Date: 23 June, 2018, Time begin:1800
Location: Sayama Sosail Center
1-25-2 Fujimi, Sayama-shi, Saitama 350-1306 Japan
TEL +81-4-2999-4411, FAX +81-4-2927-9411
Date: 24 June, 2016, Time: 09:15 - 10:30
Location: Sayama Sosai Center
1-25-2 Fujimi, Sayama-shi, Saitama 350-1306 Japan
TEL +81-4-2999-4411,FAX +81-4-2927-9411
A farewell event under the auspices of Department of Ophthalmology, Juntendo University Graduate School of Medicine will be held on another day.Prof Akira Murakami will inform detail later.
"Konyama sensei was an example of dedication, knowledge, humbleness and soft guidance. I have been honored to have had the opportunity to know him and work with him, having benefited from his deep knowledge of eye care and human nature. the time spent with Konyama sensei will remain forever in my memories, and he is greatly missed in this first Christmas without him. He's and will remain in my thoughts."

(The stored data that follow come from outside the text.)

/-- Under fixed key-schedule words a round of SPECK can be undone (R87). -/
theorem speckRound_block_injective (hw : 8 < w) (i : Nat) (t : SpeckState w) :
    Injective fun x => (speckRound i (t.withBlock x)).block := by
  rintro ⟨x0, x1⟩ ⟨y0, y1⟩ h
  obtain ⟨h0, h1⟩ := Prod.mk.inj h
  have hsum : rotr x0 8 + x1 = rotr y0 8 + y1 := (BitVec.xor_left_inj t.k0).mp h0
  obtain ⟨hrot, rfl⟩ := add_rotl_xor_inj (show 3 < w by omega) hsum h0 h1
  obtain rfl : x0 = y0 := rotr_injective (by omega) hw hrot
  rfl

theorem speckRounds_block_injective (hw : 8 < w) (n i : Nat) (t : SpeckState w) :
    Injective fun x => (speckRounds n i (t.withBlock x)).block := by
  induction n generalizing i t with
  | zero => exact fun x y h => h
  | succ n ih => exact (ih (i + 1) (speckRound i t)).comp (speckRound_block_injective hw i t)

/-- Different blocks are still different after any number of rounds under one key. -/
theorem speckRounds_start_injective (hw : 8 < w) (n : Nat) (k : Quad w) :
    Injective fun x : BitVec w × BitVec w => (speckRounds n 0 (speckStart x.1 x.2 k)).block :=
  speckRounds_block_injective hw n 0 (speckStart 0 0 k)

end Speck

/-- A 64-bit block and its two words, low and high (R85). -/
def word64Equiv : Word64 ≃ Word × Word where
  toFun v := (lo64 v, hi64 v)
  invFun x := pair64 x.2 x.1
  left_inv v := pair64_hi_lo v
  right_inv _ := Prod.ext BitVec.extractLsb'_append_eq_right BitVec.extractLsb'_append_eq_left

/-- A 128-bit block and its two words (R88). -/
def pairEquiv : Pair ≃ Word64 × Word64 where
  toFun p := (p.h0, p.h1)
  invFun x := { h0 := x.1, h1 := x.2 }

theorem word64Equiv_symm_block (t : SpeckState 32) : word64Equiv.symm t.block = pair64 t.x1 t.x0 := rfl

theorem pairEquiv_symm_block (t : SpeckState 64) : pairEquiv.symm t.block = { h0 := t.x0, h1 := t.x1 } := rfl

theorem speck64_injective (k : Quad 32) : Injective fun p => speck64 p k := by
  intro p q h
  simp only [speck64, ← word64Equiv_symm_block] at h
  have hblocks : word64Equiv p = word64Equiv q :=
    speckRounds_start_injective (by decide) Config.speck64Rounds k (word64Equiv.symm.injective h)
  exact word64Equiv.injective hblocks

theorem speck128_injective (k : Quad 64) : Injective fun p => speck128 p k := by
  intro p q h
  simp only [speck128, ← pairEquiv_symm_block] at h
  have hblocks : pairEquiv p = pairEquiv q :=
    speckRounds_start_injective (by decide) Config.speck128Rounds k (pairEquiv.symm.injective h)
  exact pairEquiv.injective hblocks

/-- Settles O49: both are injective on a finite set of blocks. -/
theorem speckIsAPermutation : Obligations.SpeckIsAPermutation := by
  have hfinite : Finite Pair := Finite.of_equiv _ pairEquiv.symm
  exact ⟨fun k => Finite.injective_iff_bijective.mp (speck64_injective k),
    fun k => Finite.injective_iff_bijective.mp (speck128_injective k)⟩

"I would like to extend my deepest condolences to Dr. Konyama's family. He taught me so many things since I was his first resident in Ophthalmology from the countryside of Thailand. He was the first and the greatest in Preventive Ophthalmology in Thailand. With tremendous memories I will be remembering Dr. Konyama in my prayers. - Dr. Pithak Kitcharoen, Medical Director of St. Peter Eye Hospital, Chiangmai, Thailand."
"ajarn Konyama krub
we in Thailand surely missed your advices and wisdom at this stage of challenges and debates on outreached cataract services under UHC. but your efforts put forward for Thailand will be a reference point for us to do better and convince others to help steer it in the best direction for Thai people krub.
hope we have good news for u in the next anniversary of your birth.
"Twenty three years back, in Dhaka, I first met Prof. Konyama attending the APAO Congress. I was an ophthalmology resident. His personality inspired me to become a public health ophthalmologist. I still have picture with him taken in 1993. It might not be known to him how many lives he had touched and changed just by his presence. I met him several times afterwards. A great man, and we are fortunate to have him in our time. The world will miss him, his wisdom, kindness, support but his vision will be carried over. We love you very much Prof. Konyama.
Abu Raihan, MD, MPH
Asia Program Director, Orbis"
"The ripples of his influence reached far and wide. Prof. had a lifelong commitment to the prevention of blindness and taught by his own example. We, his many students, are charged with carrying forward his commitment. Thank you Dr. Konyama-San, rest in peace."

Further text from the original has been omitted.